/-- One silent tick, and the third. -/
theorem witness_SilentTickOnlyCountsSilence :
    (let s := awaiting (pad0 .charging)
     s.Settled ∧ s.FaultsSafe ∧ s.boot = .running ∧ s.enabled 0 = true ∧ s.ports[0].stage.awaiting.isSome = true
      ∧ s.ports[0].stage.sfSilence = 0)
    ∧ (let s := at0 (awaiting (pad0 .charging)) fun x => { x with stage := { x.stage with sfSilence := 2 } }
       s.Settled ∧ s.FaultsSafe ∧ s.boot = .running ∧ s.enabled 0 = true ∧ s.ports[0].stage.awaiting.isSome = true
        ∧ s.ports[0].stage.sfPresent = false ∧ min 3 (s.ports[0].stage.sfSilence + 1) = 3) :=
  ⟨⟨⟨rfl, rfl⟩, faults_safe_awaiting, rfl, by decide, by decide, by decide⟩,
   ⟨rfl, rfl⟩, by unfold State.FaultsSafe ResponsesAllowed PadFault.Safe InForce.Legal; decide +kernel, rfl, by decide,
   by decide, by decide, by decide⟩

theorem witness_RetryExpiryReleasesThePad :
    (let s := withEntry (pad0 .held) .overDraw ⟨.retryShort, false⟩ (some 0) 3
     s.Settled ∧ s.boot = .running ∧ s.enabled 0 = true ∧ s.ports[0].fault.timer = some 0)
    ∧ (withEntry (pad0 .held) .overDraw ⟨.retryShort, false⟩ (some 1) 3).ports[0].fault.timer ≠ some 0 := by
  unfold State.Settled; decide

/-- Each kind of notice at the ends of its ranges. -/
theorem witness_NoticesAreReadBackAsSent :
    (let c : Claim := ⟨.solo, true, 749, 16000, [⟨0, 3, 255, true, true, true, 65535, 65535, 65535, 4000⟩]⟩
     c.phase ≤ 749 ∧ c.draw ≤ 16000 ∧ c.entries.length ≤ 4 ∧ (c.entries.map ClaimEntry.pad).Nodup
      ∧ ∀ e ∈ c.entries, e.cls ≤ 3 ∧ e.urgency ≤ 255 ∧ e.floor ≤ e.ask ∧ e.ask ≤ 65535 ∧ e.intent ≤ 65535
        ∧ e.measured ≤ 4000)
    ∧ (let a : Announce := ⟨65000, 16250, 16, 100, .monitor, true, 4⟩
       100 ≤ a.lCfg ∧ a.lCfg ≤ 65000 ∧ a.guard ≤ a.lCfg / 4 ∧ 1 ≤ a.nCfg ∧ a.nCfg ≤ 16 ∧ 10 ≤ a.pc ∧ a.pc ≤ 100
        ∧ a.inService ≤ 4)
    ∧ (let m : Status := { statusA true with mean := some (-250) }
       (∀ e ∈ m.mean, -250 ≤ e ∧ e ≤ 249) ∧ ∀ i : PadId, ∀ x ∈ m.pads[i], x.retries ≤ 3)
    ∧ (10 ≤ (⟨true, 10⟩ : Curtail).percent ∧ (⟨false, 100⟩ : Curtail).percent ≤ 100)
    ∧ (directive 15 .clear).target ≤ 15 ∧ (directive 31 .clear).target = 31 := by decide +kernel

/-- The empty body, and one of 255 bytes; stops in the seventh zero, in the closing 1, in the last bit before the end sequence
and in the last bit but one. -/
theorem witness_FramesAreHeardAsSent :
    Frame.wellFormed ⟨0, 0, 0, []⟩ = true ∧ Frame.wellFormed ⟨0xFF, 0xFF, 0xFF, List.replicate 255 0xFF⟩ = true
      ∧ (let f : Frame := ⟨0, 0, 0, []⟩
         let bits := Frame.lineBits f
         f.wellFormed = true ∧ f.body.length ≤ 254 ∧ bits = bits.take 6 ++ false :: bits.drop 7
          ∧ bits = bits.take 7 ++ true :: bits.drop 8 ∧ (bits.take 7).length = 7 ∧ 8 ≤ (bits.drop 8).length
          ∧ (let n := bits.length
             bits = bits.take (n - 9) ++ bits.getD (n - 9) false :: bits.drop (n - 8) ∧ (bits.drop (n - 8)).length = 8
              ∧ bits = bits.take (n - 2) ++ true :: bits.drop (n - 1) ∧ (bits.drop (n - 1)).length = 1)) := by
  decide +kernel

/-- Each kind of record, with and without its optional fields, and an unknown kind of 31 bytes; the ends of the other ranges. -/
theorem witness_LinksCarryTheBytesAsSent :
    lengthFits 1 (0 :: List.replicate 9 0) = true ∧ lengthFits 1 (3 :: List.replicate 13 0) = true
      ∧ lengthFits 2 [0, 0, 0] = true ∧ lengthFits 2 [3, 0, 0, 0, 0, 0, 0] = true ∧ lengthFits 3 [0, 0, 0, 0] = true
      ∧ lengthFits 0x7F (List.replicate 31 0) = true ∧ (List.replicate 31 (0 : Byte)).length ≤ 31
      ∧ 1658 + 70 ≤ 1728 ∧ imageA.length = 128 ∧ 2 < 3 ∧ (List.replicate 1023 false).length < 1024 := by decide +kernel

/-- The properties that every step keeps hold in a state with a session and a compute in flight, so that no statement about
them speaks of reset alone. -/
theorem witness_SessionsStayInRange :
    (inStep (pad0 .charging)).ConfigInRange ∧ (inStep (pad0 .charging)).SessionsInRange := by
  refine ⟨?_, ?_⟩
  · unfold State.ConfigInRange PadsDistinct ResponsesAllowed
    intro _
    and_intros <;> decide +kernel
  · unfold State.SessionsInRange Session.InRange
    intro p
    and_intros <;> revert p <;> decide +kernel

theorem witness_PowerStaysSafe : PadsDistinct node1.cfg ∧ node1.PowerSafe := by
  unfold State.PowerSafe Port.PowerSafe PadsDistinct; decide +kernel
____________
■ DESCRIPTION OF THE TASK: Among the lines of the listing above, which ones contain the word "mean"? Show them.

■ COMPLETED EXERCISE:
    ∧ (let m : Status := { statusA true with mean := some (-250) }
       (∀ e ∈ m.mean, -250 ≤ e ∧ e ≤ 249) ∧ ∀ i : PadId, ∀ x ∈ m.pads[i], x.retries ≤ 3)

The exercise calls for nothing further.